A new type of treatment for people with type 2 diabetes is now available for use in the UK and the rest of Europe.
Qtern is a fixed dose combination of saxagliptin (marketed as Onglyza) and dapagliflozin (marketed as Forxiga) which comes in the form of a tablet that is taken once a day.
Qtern was approved by the European Commission in July 2016 for use in adults with type 2 diabetes who do not have adequate blood sugar control with metformin and/or sulphonylurea..
The approval of the AstraZeneca drug came after trials involving more than 1,160 adults with type 2 diabetes who displayed improvements in their HbA1c.
The drug combines 5mg of saxaglipti, a dipeptidyl peptidase-4 (DPP-4) inhibitor, with 10mg dapagliflozin 10mg, a sodium-glucose co-transporter 2 (SGLT2) inhibitor.
Dr Luigi Gnudi, professor of diabetes and metabolic medicine and head of the unit for metabolic medicine, cardiovascular division, King’s College London, Guy’s and St Thomas NHS Foundation Trust, said: “DPP-4 inhibitors and SGLT2 inhibitors are commonly prescribed together as they have complementary mechanisms of action to help improve glycemic control in people with type 2 diabetes.

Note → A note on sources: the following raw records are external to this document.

theorem execSupplyReset_keeps (dom mv code t : Nat) (s : State) : KNext 0x7FFFFFFFFF s (execSupplyReset dom mv code t s) := by
  unfold execSupplyReset
  extract_lets +onlyGivenNames x0
  refine KNext.cut (b := x0) ?_ ?_
  · unfold x0
    refine Keeps.trans ?_ (State.advanceTo_keeps _ _)
    exact Keeps.refl _
  intro k1
  clear_value x0
  refine KNext.ite ?_ ?_
  · refine KNext.mk ?_
    exact k1
  · extract_lets +onlyGivenNames x2
    extract_lets +onlyGivenNames x3
    extract_lets +onlyGivenNames x4
    refine KNext.cut (b := x4) ?_ ?_
    · unfold x4
      refine Keeps.trans ?_ (State.modDom_keeps _ _ _)
      exact k1
    intro k5
    clear_value x4
    extract_lets +onlyGivenNames x6
    extract_lets +onlyGivenNames x7
    refine KNext.cut (b := x7) ?_ ?_
    · unfold x7
      refine Keeps.ite ?_ ?_
      · refine Keeps.trans ?_ (State.dieEvent_keeps _ _ _ _)
        exact k5
      · refine Keeps.trans ?_ (State.sealedEvent_keeps _ _ _)
        exact k5
    intro k8
    clear_value x7
    extract_lets +onlyGivenNames x9
    refine KNext.cut (b := x9) ?_ ?_
    · unfold x9
      refine Keeps.trans ?_ (State.fadd_keeps _ _ _ _)
      refine Keeps.trans ?_ (State.evtPkg_keeps _ _)
      exact k8
    intro k10
    clear_value x9
    refine KNext.ite ?_ ?_
    · refine KNext.mk ?_
      refine Keeps.trans ?_ (State.boot_keeps _ _)
      refine Keeps.trans ?_ (State.fset_keeps _ _ _ _)
      refine Keeps.trans ?_ (State.coldClear_keeps _ _)
      exact k10
    · refine KNext.ite ?_ ?_
      · refine KNext.mk ?_
        refine Keeps.trans ?_ (State.coldReset_keeps _ _ _)
        exact k10
      · extract_lets +onlyGivenNames x11
        extract_lets +onlyGivenNames x12
        refine KNext.cut (b := x12) ?_ ?_
        · unfold x12
          refine Keeps.foldl _ _ (fun s13 y14 => ?_) ?_
          · refine Keeps.trans ?_ (State.modDom_keeps _ _ _)
            exact Keeps.refl _
          · exact k10
        intro k15
        clear_value x12
        extract_lets +onlyGivenNames x16
        refine KNext.cut (b := x16) ?_ ?_
        · unfold x16
          refine Keeps.trans ?_ (State.fput_keeps _ _ _ _)
          exact k15
        intro k17
        clear_value x16
        extract_lets +onlyGivenNames x18
        refine KNext.cut (b := x18) ?_ ?_
        · unfold x18
          refine Keeps.ite ?_ ?_
          · refine Keeps.trans ?_ (State.loseDie_keeps _ _ _)
            exact k17
          · refine Keeps.trans ?_ (State.resetDie_keeps _ _ _)
            exact k17
        intro k19
        clear_value x18
        refine KNext.mk ?_
        refine Keeps.trans ?_ (State.holdFlash_keeps _ _)
        exact k19

theorem State.level_keeps (s : State) (d k : Nat) : Keeps 0x8002 s (State.level s d k) := by
  unfold State.level
  split
  · rename_i z0 z1 z2 z3
    refine Keeps.cut (b := z2) ?_ ?_
    · refine KSnd.eq z3 ?_
      refine KSnd.trans ?_ (State.draw_keeps _)
      exact Keeps.refl _
    intro k4
    refine Keeps.trans ?_ (State.hist_keeps _ _ _ _ _)
    exact k4

theorem State.levels_keeps (s : State) (d : Nat) : Keeps 0x8002 s (State.levels s d) := by
  unfold State.levels
  split
  · rename_i z0 z1
    exact Keeps.refl _
  · rename_i z2 z3 z4
    extract_lets +onlyGivenNames x5
    refine Keeps.foldl _ _ (fun s6 y7 => ?_) ?_
    · refine Keeps.foldl _ _ (fun s8 y9 => ?_) ?_
      · refine Keeps.trans ?_ (State.level_keeps _ _ _)
        exact Keeps.refl _
      · exact Keeps.refl _
    · exact Keeps.refl _

theorem State.setVolts_keeps (s : State) (d cas log : Nat) : Keeps 0x4000000001 s (State.setVolts s d cas log) := by
  unfold State.setVolts
  extract_lets +onlyGivenNames x0
  refine Keeps.cut (b := x0) ?_ ?_
  · unfold x0
    refine Keeps.trans ?_ (State.avsTo_keeps _ _ _ _ _)
    exact Keeps.refl _
  intro k1
  clear_value x0
  extract_lets +onlyGivenNames x2
  refine Keeps.cut (b := x2) ?_ ?_
  · unfold x2
    refine Keeps.trans ?_ (State.avsTo_keeps _ _ _ _ _)
    exact k1
  intro k3
  clear_value x2
  refine Keeps.trans ?_ (State.fset_keeps _ _ _ _)
  refine Keeps.trans ?_ (State.fset_keeps _ _ _ _)
  exact k3

theorem execAvsStep_keeps (d cas log t : Nat) (s : State) : KNext 0x400062805F s (execAvsStep d cas log t s) := by
  unfold execAvsStep
  extract_lets +onlyGivenNames x0
  refine KNext.cut (b := x0) ?_ ?_
  · unfold x0
    refine Keeps.trans ?_ (State.advanceTo_keeps _ _)
    exact Keeps.refl _
  intro k1
  clear_value x0
  refine KNext.ite ?_ ?_
  · refine KNext.mk ?_
    exact k1
  · extract_lets +onlyGivenNames x2
    extract_lets +onlyGivenNames x3
    refine KNext.cut (b := x3) ?_ ?_
    · unfold x3
      refine Keeps.trans ?_ (State.applyForce_keeps _ _)
      exact k1
    intro k4
    clear_value x3
    extract_lets +onlyGivenNames x5
    refine KNext.cut (b := x5) ?_ ?_
    · unfold x5
      refine Keeps.trans ?_ (State.levels_keeps _ _)
      exact k4
    intro k6
    clear_value x5
    refine KNext.ite ?_ ?_
    · refine KNext.mk ?_
      exact k6
    · refine KNext.ite ?_ ?_
      · refine KNext.mk ?_
        refine Keeps.trans ?_ (State.setVolts_keeps _ _ _ _)
        exact k6
      · extract_lets +onlyGivenNames x7
        extract_lets +onlyGivenNames x8
        extract_lets +onlyGivenNames x9
        extract_lets +onlyGivenNames x10
        extract_lets +onlyGivenNames x11
        refine KNext.cut (b := x11) ?_ ?_
        · unfold x11
          refine Keeps.trans ?_ (State.setVolts_keeps _ _ _ _)
          exact k6
        intro k12
        clear_value x11
        refine KNext.ite ?_ ?_
        · extract_lets +onlyGivenNames x13
          refine KNext.cut (b := x13) ?_ ?_
          · unfold x13
            refine Keeps.trans ?_ (State.modPwr_keeps _ _)
            exact k12
          intro k14
          clear_value x13
          extract_lets +onlyGivenNames x15
          refine KNext.cut (b := x15) ?_ ?_
          · unfold x15
            refine Keeps.trans ?_ (State.evtDie_keeps _ _ _)
            refine Keeps.trans ?_ (State.fadd_keeps _ _ _ _)
            exact k14
          intro k16
          clear_value x15
          refine KNext.mk ?_
          refine Keeps.trans ?_ (State.adaptPinned_keeps _ _ _ _)
          exact k16
        · refine KNext.mk ?_
          exact k12

theorem State.requestState_keeps (s : State) (d req : Nat) : Keeps 0x4000020009 s (State.requestState s d req) := by
  unfold State.requestState
  extract_lets +onlyGivenNames x0
  extract_lets +onlyGivenNames x1
  refine Keeps.ite ?_ ?_
  · exact Keeps.refl _
  · refine Keeps.ite ?_ ?_
    · refine Keeps.trans ?_ (State.evtDie_keeps _ _ _)
      exact Keeps.refl _
    · refine Keeps.ite ?_ ?_
      · exact Keeps.refl _
      · extract_lets +onlyGivenNames x2
        refine Keeps.cut (b := x2) ?_ ?_
        · unfold x2
          refine Keeps.trans ?_ (State.modPwr_keeps _ _)
          refine Keeps.trans ?_ (State.fset_keeps _ _ _ _)
          exact Keeps.refl _
        intro k3
        clear_value x2
        refine Keeps.ite ?_ ?_
        · refine Keeps.trans ?_ (State.railsBack_keeps _ _ _)
          exact k3
        · refine Keeps.ite ?_ ?_
          · refine Keeps.trans ?_ (State.enable_keeps _ _ _ _)
            refine Keeps.trans ?_ (State.enable_keeps _ _ _ _)
            exact k3
          · exact k3

theorem execStateReq_keeps (d req : Nat) (via : Via) (s : State) : KNext 0x4000420049 s (execStateReq d req via s) := by
  unfold execStateReq
  refine KNext.mk ?_
  refine Keeps.tr ?_ (regWrite_keeps _ _ _ _ (fun v0 => ?_))
  · exact Keeps.refl _
  · refine Keeps.trans ?_ (State.requestState_keeps _ _ _)
    refine Keeps.trans ?_ (State.fset_keeps _ _ _ _)
    exact Keeps.refl _

theorem State.sleepDie_keeps (s : State) (d st : Nat) : Keeps 0xC0C4EBBEB s (State.sleepDie s d st) := by
  unfold State.sleepDie
  extract_lets +onlyGivenNames x0
  refine Keeps.cut (b := x0) ?_ ?_
  · unfold x0
    refine Keeps.trans ?_ (State.railsOff_keeps _ _ _)
    refine Keeps.trans ?_ (State.fabricDown_keeps _ _)
    exact Keeps.refl _
  intro k1
  clear_value x0
  extract_lets +onlyGivenNames x2
  refine Keeps.cut (b := x2) ?_ ?_
  · unfold x2
    refine Keeps.ite ?_ ?_
    · refine Keeps.trans ?_ (State.avsTo_keeps _ _ _ _ _)
      refine Keeps.trans ?_ (State.avsTo_keeps _ _ _ _ _)
      exact k1
    · exact k1
  intro k3
  clear_value x2
  refine Keeps.ite ?_ ?_
  · refine Keeps.trans ?_ (State.forgetDie_keeps _ _)
    refine Keeps.trans ?_ (State.staticDie_keeps _ _)
    exact k3
  · exact k3

theorem State.wakeDie_keeps (s : State) (d old code : Nat) : Keeps 0x7FFFFEBFEF s (State.wakeDie s d old code) := by
  unfold State.wakeDie
  extract_lets +onlyGivenNames x0
  refine Keeps.cut (b := x0) ?_ ?_
  · unfold x0
    refine Keeps.trans ?_ (State.railsOn_keeps _ _)
    exact Keeps.refl _
  intro k1
  clear_value x0
  refine Keeps.ite ?_ ?_
  · extract_lets +onlyGivenNames x2
    refine Keeps.cut (b := x2) ?_ ?_
    · unfold x2
      refine Keeps.trans ?_ (State.dieStart_keeps _ _)
      refine Keeps.trans ?_ (State.dieZero_keeps _ _ _)
      exact k1
    intro k3
    clear_value x2
    refine Keeps.ite ?_ ?_
    · exact k3
    · refine Keeps.trans ?_ (State.moduleError_keeps _ _)
      exact k3
  · refine Keeps.trans ?_ (State.modPwr_keeps _ _)
    exact k1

“Being available together in a single tablet provides another treatment option that can help to improve glycemic control while reducing the pill burden. As a complex, progressive disease with many comorbidities, this is a welcome development for patients.”
The National Institute for Health and Care Excellence (NICE) will not be reviewing Qter, so any decisions for it to be used by the health service will be made by NHS England at local level.
The Scottish Medicines Consortium (SMC) and All Wales Medicines Strategy Group (AWMSG) will assess the drug later this year.